- Born: Albert Sutan 21 December 1907 Glasgow, Scotland
- Died: 17 November 1967 (aged 59) Saigon, Vietnam
- Other names: Albert Sutton Eddie May
- Occupation(s): Comedian, actor, screenwriter
- Years active: 1920s–1967

= Hal Monty =

British comedian and actor (1907–1967)

Hal Monty (born Albert Sutan; 21 December 1907 - 17 November 1967) was a British comedian and actor.

==Life and career==
Sutan was born in Glasgow, the son of Russian Jewish immigrants, and grew up in London. In the late 1920s, he performed as one half of a dance act, Grade and Sutton, with Boris Winogradsky, who later took the name Bernard Delfont.

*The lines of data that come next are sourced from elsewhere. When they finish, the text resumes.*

-- ==== Sys2Proof/Laws/KeepsGs.lean ====
section
/-!
SUPPORT. What each operation of Machine/Gs.lean keeps.
-/

namespace Sys2Proof.Machine

theorem State.latchBank_keeps {fr : Nat} {r0 s : State} {n : Nat} {bank : Nat}
    (h : Keeps fr r0 s) (hk : fr ||| 0x800 = fr) :
    Keeps fr r0 (State.latchBank s n bank) := by
  unfold State.latchBank
  repeat' (first
    | with_reducible assumption
    | exact lor_sub hk rfl
    | extract_lets
    | with_reducible apply State.setCtx_keeps)

theorem State.gsBump_keeps {fr : Nat} {r0 s : State} {n : Nat} {p : List Byte} {o : Nat}
    (h : Keeps fr r0 s) (hk : fr ||| 0x800 = fr) :
    Keeps fr r0 (State.gsBump s n p o) := by
  unfold State.gsBump
  repeat' (first
    | with_reducible assumption
    | exact lor_sub hk rfl
    | extract_lets
    | with_reducible apply State.setCtx_keeps)

theorem State.gsHop_keeps {fr : Nat} {r0 s : State} {n : Nat} {op : Nat}
    (h : Keeps fr r0 s) (hk : fr ||| 0x2000 = fr) :
    Keeps fr r0 (State.gsHop s n op) := by
  unfold State.gsHop
  repeat' (first
    | with_reducible assumption
    | exact lor_sub hk rfl
    | extract_lets
    | with_reducible apply keeps_ite
    | (fail_if_success (with_reducible apply keeps_pending)); with_reducible apply keeps_gs
    | intro _)

theorem State.gsStart_keeps {fr : Nat} {r0 s : State} {n : Nat} {init : Bool}
    (h : Keeps fr r0 s) (hk : fr ||| 0x2804 = fr) :
    Keeps fr r0 (State.gsStart s n init) := by
  unfold State.gsStart
  repeat' (first
    | with_reducible assumption
    | exact lor_sub hk rfl
    | extract_lets
    | with_reducible apply State.latchBank_keeps
    | with_reducible apply State.setCtx_keeps
    | with_reducible apply State.setBit_keeps
    | with_reducible apply State.inc_keeps
    | with_reducible apply State.gsBump_keeps
    | with_reducible apply State.gsHop_keeps
    | with_reducible apply keeps_ite
    | with_reducible apply keeps_foldl
    | intro _
    | split
    | dsimp +zetaDelta only)

end Sys2Proof.Machine
end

He worked as both Albert Sutton and Eddie May, before taking the stage name Hal Monty. He developed a career in variety shows as a dancer and comedian, with the billing "Laugh and Be Happy". He also worked as a booking agent. By the time of the Second World War he was established as a slapstick comedian, and performed balloon modelling. He was popular as an armed forces entertainer, and toured with his own revue, Hal Monty's Blackbirds. He appeared on BBC Radio shows including Variety Bandbox and The Happidrome, sometimes credited as "the khaki-clad comedian" or "The General Forces Favourite". He toured with ENSA in 1945.

In 1949 he starred in two British comedy films as a military recruit, Bless 'Em All (alongside Max Bygraves in his screen debut), and its sequel Skimpy in the Navy, which he co-wrote. He toured Sweden in 1949 with his Blackbirds revue; performed in pantomimes in Britain; and appeared in the television show Variety Parade in 1953. He continued to tour through the 1950s and later, appearing in Singapore in 1966.

He died in Saigon, Vietnam, in 1967, at the age of 59.